(Dataset entries)
*****

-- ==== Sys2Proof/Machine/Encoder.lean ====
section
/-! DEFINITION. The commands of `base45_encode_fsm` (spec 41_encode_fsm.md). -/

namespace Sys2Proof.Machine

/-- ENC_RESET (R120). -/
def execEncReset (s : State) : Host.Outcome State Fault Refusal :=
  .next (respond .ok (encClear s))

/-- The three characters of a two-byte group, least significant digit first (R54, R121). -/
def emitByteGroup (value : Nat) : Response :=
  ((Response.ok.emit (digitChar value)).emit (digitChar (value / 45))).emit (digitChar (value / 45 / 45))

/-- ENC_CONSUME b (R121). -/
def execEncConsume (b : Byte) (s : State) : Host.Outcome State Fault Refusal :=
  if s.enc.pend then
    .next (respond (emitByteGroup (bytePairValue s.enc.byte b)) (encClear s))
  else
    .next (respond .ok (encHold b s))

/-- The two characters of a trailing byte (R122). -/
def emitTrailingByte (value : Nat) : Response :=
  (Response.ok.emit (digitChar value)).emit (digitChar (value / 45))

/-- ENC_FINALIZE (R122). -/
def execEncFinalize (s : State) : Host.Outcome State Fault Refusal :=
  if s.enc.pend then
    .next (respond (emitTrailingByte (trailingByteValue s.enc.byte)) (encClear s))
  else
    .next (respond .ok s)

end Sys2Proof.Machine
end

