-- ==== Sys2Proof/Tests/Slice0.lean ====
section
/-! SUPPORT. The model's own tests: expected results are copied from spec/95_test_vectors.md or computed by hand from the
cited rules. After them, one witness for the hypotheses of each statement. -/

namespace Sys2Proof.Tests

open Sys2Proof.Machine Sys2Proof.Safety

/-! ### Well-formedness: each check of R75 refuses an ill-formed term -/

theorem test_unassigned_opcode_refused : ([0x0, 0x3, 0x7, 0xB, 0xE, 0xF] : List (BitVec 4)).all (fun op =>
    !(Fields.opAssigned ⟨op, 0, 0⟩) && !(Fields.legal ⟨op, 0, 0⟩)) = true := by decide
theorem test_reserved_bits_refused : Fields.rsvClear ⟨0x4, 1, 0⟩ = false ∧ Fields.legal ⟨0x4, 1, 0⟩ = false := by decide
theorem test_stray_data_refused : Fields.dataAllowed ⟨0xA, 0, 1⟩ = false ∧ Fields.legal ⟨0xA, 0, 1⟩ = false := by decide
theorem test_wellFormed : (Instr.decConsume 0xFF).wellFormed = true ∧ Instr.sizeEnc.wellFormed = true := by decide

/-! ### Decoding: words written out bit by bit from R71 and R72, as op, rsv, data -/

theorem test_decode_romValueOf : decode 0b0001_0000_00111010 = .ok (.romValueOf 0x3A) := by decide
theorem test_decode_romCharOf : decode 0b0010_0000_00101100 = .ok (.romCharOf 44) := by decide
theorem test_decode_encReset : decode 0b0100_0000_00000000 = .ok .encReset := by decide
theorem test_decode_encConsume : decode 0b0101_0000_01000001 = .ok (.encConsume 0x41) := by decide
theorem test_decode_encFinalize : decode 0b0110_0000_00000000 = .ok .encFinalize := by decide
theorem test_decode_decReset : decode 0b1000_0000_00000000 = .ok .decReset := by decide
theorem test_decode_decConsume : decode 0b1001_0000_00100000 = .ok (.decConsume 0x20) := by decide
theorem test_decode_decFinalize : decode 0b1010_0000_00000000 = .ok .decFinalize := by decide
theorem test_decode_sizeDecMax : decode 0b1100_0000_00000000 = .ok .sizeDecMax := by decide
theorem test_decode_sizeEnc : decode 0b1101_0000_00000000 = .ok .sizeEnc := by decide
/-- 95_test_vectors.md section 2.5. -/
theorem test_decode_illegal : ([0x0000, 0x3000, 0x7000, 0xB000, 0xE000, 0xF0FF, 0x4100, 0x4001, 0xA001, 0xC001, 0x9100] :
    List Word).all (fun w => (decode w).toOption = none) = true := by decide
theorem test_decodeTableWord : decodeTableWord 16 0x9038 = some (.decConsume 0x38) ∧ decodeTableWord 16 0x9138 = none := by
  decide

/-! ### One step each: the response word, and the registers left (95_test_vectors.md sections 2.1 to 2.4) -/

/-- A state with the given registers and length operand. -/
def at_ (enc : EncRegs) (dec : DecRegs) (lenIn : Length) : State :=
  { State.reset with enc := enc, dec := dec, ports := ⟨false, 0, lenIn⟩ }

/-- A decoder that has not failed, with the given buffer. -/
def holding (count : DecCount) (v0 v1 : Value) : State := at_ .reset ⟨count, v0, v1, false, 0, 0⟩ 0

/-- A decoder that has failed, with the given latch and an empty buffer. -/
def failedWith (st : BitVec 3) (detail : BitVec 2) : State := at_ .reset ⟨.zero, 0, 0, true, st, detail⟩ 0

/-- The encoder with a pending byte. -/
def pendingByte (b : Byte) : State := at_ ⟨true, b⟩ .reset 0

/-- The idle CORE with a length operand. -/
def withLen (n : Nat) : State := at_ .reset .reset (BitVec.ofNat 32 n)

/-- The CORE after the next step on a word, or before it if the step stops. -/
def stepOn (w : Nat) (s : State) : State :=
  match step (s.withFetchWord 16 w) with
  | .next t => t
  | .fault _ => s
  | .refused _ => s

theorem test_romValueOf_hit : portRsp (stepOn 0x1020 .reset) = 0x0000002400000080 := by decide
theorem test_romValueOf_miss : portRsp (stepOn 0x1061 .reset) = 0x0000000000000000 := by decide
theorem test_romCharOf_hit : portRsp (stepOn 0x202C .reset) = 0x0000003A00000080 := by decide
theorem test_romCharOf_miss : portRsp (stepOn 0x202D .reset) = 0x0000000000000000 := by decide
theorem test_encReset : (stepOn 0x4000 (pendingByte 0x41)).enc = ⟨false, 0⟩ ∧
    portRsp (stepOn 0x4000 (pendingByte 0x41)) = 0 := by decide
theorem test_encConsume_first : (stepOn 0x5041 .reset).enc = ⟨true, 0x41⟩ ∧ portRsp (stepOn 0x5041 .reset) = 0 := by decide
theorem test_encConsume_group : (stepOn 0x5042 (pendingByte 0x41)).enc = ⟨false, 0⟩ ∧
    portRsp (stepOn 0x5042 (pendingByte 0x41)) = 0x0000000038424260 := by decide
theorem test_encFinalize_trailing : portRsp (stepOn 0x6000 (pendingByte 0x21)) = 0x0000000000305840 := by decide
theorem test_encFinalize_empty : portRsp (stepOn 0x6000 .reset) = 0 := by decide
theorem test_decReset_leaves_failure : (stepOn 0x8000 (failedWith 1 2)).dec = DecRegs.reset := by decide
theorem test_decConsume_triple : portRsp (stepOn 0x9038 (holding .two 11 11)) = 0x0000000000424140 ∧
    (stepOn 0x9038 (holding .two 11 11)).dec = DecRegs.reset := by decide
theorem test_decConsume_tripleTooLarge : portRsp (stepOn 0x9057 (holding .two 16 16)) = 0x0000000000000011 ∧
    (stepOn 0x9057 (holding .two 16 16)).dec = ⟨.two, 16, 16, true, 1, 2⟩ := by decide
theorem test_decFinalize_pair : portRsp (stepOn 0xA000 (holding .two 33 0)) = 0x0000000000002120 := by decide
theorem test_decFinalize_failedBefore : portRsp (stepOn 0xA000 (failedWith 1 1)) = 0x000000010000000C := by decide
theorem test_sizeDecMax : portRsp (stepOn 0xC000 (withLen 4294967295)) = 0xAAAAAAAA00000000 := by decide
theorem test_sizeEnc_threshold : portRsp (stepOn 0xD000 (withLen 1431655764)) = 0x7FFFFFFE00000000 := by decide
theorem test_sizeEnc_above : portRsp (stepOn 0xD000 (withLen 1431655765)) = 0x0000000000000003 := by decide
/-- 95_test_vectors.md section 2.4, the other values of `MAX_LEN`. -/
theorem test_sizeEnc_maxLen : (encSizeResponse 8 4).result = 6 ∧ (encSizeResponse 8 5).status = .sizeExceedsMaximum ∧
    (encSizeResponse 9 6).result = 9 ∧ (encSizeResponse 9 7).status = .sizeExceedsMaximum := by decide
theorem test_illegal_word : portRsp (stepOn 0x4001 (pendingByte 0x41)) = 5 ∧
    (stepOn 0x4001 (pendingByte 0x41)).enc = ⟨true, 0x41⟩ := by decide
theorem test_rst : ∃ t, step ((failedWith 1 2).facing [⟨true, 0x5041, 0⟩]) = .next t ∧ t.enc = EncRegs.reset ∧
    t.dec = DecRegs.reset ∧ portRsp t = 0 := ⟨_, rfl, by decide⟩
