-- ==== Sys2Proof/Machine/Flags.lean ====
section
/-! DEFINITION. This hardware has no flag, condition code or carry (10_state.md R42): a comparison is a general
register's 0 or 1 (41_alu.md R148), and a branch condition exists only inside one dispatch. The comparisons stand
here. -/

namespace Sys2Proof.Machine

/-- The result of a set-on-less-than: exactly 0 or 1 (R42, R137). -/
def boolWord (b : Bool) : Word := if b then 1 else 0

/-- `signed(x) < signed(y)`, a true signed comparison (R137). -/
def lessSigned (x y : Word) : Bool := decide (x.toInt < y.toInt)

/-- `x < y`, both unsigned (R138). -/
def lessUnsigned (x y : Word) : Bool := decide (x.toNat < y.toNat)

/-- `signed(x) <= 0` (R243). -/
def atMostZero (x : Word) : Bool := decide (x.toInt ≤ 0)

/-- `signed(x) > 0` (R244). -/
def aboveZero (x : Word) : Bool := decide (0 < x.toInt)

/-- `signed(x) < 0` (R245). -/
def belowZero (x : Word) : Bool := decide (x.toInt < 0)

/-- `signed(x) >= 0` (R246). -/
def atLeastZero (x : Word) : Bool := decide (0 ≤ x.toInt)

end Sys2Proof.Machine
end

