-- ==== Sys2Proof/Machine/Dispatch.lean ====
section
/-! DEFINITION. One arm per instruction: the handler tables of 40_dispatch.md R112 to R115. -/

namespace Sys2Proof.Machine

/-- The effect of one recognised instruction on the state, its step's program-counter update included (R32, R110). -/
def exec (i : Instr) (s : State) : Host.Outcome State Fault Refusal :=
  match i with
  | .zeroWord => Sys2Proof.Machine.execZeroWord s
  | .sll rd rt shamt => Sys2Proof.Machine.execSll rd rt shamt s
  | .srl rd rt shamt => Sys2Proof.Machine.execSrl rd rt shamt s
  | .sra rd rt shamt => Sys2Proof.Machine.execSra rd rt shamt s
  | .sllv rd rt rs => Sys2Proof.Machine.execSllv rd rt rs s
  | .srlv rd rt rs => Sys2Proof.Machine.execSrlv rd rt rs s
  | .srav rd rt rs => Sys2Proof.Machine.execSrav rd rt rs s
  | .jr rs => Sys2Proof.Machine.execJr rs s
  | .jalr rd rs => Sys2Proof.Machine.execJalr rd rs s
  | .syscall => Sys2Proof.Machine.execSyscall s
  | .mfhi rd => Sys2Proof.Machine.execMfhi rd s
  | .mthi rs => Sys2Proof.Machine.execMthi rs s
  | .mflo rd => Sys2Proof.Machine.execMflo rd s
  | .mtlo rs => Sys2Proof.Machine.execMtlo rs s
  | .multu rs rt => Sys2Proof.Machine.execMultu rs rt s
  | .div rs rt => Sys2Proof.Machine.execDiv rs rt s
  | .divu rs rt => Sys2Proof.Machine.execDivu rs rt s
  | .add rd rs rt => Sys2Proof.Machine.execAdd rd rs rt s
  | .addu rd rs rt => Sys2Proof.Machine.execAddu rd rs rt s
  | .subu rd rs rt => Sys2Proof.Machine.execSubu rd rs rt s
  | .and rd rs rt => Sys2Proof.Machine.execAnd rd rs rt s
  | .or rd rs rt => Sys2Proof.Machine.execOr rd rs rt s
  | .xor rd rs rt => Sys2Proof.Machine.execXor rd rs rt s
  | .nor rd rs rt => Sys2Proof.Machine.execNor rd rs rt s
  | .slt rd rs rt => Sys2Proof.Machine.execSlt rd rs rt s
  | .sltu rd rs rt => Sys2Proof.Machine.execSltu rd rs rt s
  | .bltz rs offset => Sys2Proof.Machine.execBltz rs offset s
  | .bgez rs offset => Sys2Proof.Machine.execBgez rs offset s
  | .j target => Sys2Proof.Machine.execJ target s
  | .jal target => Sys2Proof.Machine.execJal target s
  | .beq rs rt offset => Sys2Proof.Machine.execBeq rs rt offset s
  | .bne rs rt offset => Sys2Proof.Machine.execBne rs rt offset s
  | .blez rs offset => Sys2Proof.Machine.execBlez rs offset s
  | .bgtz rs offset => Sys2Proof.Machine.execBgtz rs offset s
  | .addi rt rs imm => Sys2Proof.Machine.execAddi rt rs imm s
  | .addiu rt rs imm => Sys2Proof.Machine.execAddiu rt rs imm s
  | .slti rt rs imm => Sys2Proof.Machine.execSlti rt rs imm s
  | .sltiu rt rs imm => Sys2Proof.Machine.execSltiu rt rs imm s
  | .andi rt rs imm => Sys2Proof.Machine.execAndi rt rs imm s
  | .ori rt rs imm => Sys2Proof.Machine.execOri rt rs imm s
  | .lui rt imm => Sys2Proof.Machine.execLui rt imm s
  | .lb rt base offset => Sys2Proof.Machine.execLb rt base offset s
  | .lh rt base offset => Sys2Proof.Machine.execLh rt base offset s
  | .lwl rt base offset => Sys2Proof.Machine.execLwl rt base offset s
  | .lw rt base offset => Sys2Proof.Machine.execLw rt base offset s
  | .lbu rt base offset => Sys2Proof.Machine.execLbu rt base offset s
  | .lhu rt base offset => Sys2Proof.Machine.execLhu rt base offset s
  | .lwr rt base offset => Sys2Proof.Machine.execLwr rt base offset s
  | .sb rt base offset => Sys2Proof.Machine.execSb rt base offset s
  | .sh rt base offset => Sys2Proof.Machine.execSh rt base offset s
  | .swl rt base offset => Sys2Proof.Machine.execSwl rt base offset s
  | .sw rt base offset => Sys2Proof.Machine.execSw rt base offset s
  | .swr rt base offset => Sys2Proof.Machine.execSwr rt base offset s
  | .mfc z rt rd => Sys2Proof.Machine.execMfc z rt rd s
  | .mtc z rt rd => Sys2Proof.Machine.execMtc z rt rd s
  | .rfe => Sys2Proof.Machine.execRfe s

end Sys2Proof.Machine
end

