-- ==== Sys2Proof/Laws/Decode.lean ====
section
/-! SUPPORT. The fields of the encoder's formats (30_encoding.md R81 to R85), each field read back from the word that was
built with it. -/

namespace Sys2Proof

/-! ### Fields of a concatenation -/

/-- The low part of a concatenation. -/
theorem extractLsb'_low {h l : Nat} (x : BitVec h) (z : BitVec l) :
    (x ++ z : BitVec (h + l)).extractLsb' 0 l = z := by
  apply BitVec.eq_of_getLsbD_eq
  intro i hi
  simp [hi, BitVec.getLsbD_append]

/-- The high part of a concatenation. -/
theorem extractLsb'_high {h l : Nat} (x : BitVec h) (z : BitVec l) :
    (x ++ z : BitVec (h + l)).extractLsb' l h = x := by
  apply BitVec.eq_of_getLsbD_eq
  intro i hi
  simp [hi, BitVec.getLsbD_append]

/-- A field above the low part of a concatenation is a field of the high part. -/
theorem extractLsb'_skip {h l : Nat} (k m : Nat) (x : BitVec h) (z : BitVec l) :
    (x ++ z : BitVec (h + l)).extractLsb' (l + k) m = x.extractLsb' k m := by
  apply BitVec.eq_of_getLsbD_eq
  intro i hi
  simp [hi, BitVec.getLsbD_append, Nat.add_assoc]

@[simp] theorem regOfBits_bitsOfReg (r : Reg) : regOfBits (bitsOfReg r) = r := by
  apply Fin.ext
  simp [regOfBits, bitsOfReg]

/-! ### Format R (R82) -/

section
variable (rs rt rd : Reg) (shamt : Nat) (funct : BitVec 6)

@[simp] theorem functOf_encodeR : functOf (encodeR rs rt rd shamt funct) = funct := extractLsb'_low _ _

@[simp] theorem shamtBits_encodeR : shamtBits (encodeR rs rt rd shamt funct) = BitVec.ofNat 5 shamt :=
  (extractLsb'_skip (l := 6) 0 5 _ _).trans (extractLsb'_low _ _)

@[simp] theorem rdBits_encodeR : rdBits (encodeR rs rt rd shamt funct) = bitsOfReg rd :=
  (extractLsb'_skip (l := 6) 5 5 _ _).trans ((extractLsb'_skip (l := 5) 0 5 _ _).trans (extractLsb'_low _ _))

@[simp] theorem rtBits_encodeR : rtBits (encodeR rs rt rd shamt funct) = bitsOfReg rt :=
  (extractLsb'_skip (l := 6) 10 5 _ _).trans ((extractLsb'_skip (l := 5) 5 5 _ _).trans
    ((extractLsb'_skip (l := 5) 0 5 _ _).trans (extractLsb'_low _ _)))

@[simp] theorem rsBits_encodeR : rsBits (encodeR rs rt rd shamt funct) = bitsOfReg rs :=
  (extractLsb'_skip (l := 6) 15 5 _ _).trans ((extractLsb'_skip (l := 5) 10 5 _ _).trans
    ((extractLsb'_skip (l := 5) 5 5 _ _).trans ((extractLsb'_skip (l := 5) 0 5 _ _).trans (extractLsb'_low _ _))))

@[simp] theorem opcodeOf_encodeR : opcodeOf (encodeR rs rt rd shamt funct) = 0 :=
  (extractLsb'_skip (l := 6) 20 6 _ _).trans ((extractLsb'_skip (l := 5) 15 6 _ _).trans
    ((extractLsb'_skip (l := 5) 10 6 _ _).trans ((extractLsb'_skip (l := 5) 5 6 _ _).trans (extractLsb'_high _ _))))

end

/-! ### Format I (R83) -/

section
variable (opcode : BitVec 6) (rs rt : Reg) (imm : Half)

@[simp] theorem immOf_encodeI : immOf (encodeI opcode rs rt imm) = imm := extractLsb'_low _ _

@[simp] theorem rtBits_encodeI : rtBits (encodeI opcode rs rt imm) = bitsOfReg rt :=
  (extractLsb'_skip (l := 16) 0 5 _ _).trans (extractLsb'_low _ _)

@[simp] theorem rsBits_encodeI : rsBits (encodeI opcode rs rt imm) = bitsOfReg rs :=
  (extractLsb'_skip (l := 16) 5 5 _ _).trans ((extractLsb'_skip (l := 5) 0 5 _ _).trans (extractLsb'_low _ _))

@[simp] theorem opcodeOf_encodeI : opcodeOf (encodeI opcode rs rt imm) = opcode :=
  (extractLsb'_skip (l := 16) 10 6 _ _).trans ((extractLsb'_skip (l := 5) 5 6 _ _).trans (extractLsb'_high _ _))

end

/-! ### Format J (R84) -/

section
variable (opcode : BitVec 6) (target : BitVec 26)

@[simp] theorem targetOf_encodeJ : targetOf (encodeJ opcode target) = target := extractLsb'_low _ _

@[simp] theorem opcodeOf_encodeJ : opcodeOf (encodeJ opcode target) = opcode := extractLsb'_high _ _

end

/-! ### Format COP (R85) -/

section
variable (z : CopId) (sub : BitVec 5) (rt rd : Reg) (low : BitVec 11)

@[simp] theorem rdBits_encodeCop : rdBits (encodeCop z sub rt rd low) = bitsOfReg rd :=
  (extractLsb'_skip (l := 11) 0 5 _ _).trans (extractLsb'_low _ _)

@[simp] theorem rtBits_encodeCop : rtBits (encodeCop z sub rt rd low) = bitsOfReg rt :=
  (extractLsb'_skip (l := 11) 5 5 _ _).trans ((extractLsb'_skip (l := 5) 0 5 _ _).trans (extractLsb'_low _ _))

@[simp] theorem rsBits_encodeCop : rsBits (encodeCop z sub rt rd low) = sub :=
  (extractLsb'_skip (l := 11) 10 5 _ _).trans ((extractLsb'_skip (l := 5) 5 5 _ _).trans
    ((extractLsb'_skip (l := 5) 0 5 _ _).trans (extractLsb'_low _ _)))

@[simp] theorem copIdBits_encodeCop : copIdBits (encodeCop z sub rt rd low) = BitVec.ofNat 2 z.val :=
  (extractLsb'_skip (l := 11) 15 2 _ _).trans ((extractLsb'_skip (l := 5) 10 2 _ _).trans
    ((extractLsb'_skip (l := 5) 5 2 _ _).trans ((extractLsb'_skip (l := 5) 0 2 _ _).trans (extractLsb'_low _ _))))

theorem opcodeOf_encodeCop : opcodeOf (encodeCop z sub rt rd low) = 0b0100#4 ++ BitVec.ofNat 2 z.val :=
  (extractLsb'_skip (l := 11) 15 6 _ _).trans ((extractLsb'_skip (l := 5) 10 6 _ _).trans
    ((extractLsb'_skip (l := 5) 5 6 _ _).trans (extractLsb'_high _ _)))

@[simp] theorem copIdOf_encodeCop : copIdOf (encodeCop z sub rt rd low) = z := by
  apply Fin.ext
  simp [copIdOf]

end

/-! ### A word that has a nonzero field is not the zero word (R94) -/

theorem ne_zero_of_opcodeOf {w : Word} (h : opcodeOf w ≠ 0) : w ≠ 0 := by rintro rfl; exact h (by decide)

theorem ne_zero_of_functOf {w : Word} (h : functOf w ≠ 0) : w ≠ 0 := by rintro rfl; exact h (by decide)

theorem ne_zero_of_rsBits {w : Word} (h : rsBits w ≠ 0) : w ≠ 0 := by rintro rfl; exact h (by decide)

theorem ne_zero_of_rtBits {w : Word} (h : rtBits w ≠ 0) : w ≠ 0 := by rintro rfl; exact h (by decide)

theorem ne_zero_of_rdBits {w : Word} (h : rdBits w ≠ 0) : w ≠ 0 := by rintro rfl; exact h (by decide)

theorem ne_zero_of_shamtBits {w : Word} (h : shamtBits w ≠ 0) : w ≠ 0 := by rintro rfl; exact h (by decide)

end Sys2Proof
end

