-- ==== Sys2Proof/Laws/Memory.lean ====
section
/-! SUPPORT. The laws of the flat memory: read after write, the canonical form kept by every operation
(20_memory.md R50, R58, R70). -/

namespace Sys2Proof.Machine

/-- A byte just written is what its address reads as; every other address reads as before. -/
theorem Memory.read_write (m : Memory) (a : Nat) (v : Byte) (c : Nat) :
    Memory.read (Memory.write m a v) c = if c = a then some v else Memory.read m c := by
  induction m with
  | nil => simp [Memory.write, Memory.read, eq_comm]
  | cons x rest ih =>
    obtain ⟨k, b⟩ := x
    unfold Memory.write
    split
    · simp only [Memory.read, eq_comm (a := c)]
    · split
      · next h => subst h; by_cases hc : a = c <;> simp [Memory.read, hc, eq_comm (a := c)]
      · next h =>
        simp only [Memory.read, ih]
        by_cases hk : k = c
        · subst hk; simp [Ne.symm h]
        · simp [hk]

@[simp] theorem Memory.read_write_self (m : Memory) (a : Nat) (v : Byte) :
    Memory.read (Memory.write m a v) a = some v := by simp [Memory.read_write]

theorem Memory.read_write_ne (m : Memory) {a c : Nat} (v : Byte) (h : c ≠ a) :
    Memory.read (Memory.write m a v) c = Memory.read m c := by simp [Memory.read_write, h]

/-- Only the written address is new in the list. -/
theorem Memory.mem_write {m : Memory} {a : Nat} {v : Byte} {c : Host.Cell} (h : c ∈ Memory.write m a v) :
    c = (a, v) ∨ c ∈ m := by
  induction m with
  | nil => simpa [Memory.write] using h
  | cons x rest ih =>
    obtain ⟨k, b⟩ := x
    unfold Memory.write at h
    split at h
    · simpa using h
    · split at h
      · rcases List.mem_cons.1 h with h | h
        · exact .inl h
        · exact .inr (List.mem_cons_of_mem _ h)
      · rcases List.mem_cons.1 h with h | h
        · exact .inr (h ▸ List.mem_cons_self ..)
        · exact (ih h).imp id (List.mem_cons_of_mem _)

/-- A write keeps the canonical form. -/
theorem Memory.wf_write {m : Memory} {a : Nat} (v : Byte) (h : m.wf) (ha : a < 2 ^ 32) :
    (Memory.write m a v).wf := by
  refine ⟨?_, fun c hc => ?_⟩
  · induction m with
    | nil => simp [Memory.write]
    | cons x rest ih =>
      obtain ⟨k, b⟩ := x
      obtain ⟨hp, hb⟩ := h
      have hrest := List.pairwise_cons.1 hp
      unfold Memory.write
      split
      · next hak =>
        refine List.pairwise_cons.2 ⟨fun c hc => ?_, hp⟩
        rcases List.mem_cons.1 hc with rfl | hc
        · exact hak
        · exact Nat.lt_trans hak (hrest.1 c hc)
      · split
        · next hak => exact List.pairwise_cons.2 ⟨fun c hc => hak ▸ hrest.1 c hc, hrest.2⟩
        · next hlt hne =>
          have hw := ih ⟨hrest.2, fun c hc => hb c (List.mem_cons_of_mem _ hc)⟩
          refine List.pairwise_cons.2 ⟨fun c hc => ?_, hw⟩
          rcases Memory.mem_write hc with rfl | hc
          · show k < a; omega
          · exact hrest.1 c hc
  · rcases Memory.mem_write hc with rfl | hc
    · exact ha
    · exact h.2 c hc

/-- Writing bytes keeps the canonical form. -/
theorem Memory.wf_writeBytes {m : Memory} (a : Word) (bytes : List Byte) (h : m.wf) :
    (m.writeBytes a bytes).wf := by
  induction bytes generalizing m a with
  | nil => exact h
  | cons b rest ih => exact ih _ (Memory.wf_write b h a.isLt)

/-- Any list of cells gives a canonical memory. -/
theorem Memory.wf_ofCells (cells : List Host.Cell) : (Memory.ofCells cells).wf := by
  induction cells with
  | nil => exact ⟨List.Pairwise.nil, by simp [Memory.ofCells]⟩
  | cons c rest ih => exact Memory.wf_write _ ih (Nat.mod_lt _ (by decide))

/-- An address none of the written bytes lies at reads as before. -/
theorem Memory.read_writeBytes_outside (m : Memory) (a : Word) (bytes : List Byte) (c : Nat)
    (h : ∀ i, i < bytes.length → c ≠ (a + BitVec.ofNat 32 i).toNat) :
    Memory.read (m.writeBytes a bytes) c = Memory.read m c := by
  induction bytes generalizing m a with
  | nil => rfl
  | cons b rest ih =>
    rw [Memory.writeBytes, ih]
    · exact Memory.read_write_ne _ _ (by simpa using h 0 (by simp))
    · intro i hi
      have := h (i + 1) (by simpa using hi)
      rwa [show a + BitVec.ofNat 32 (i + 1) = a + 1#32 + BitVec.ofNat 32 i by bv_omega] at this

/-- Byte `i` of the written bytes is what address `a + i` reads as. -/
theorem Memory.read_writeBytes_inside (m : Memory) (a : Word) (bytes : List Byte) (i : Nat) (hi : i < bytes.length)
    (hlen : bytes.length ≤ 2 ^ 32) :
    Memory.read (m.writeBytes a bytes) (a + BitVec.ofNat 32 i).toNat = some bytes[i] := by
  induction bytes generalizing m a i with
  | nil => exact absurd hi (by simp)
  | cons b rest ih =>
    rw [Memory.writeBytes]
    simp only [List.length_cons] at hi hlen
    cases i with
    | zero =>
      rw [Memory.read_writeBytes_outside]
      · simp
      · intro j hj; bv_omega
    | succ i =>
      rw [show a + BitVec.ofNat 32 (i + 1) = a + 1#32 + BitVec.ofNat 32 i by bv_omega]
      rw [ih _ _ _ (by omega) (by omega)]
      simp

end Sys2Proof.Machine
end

*****

Exercise:
For the entries, state the number of lines that include the string "digitChar". Add no other words.

Reply:
2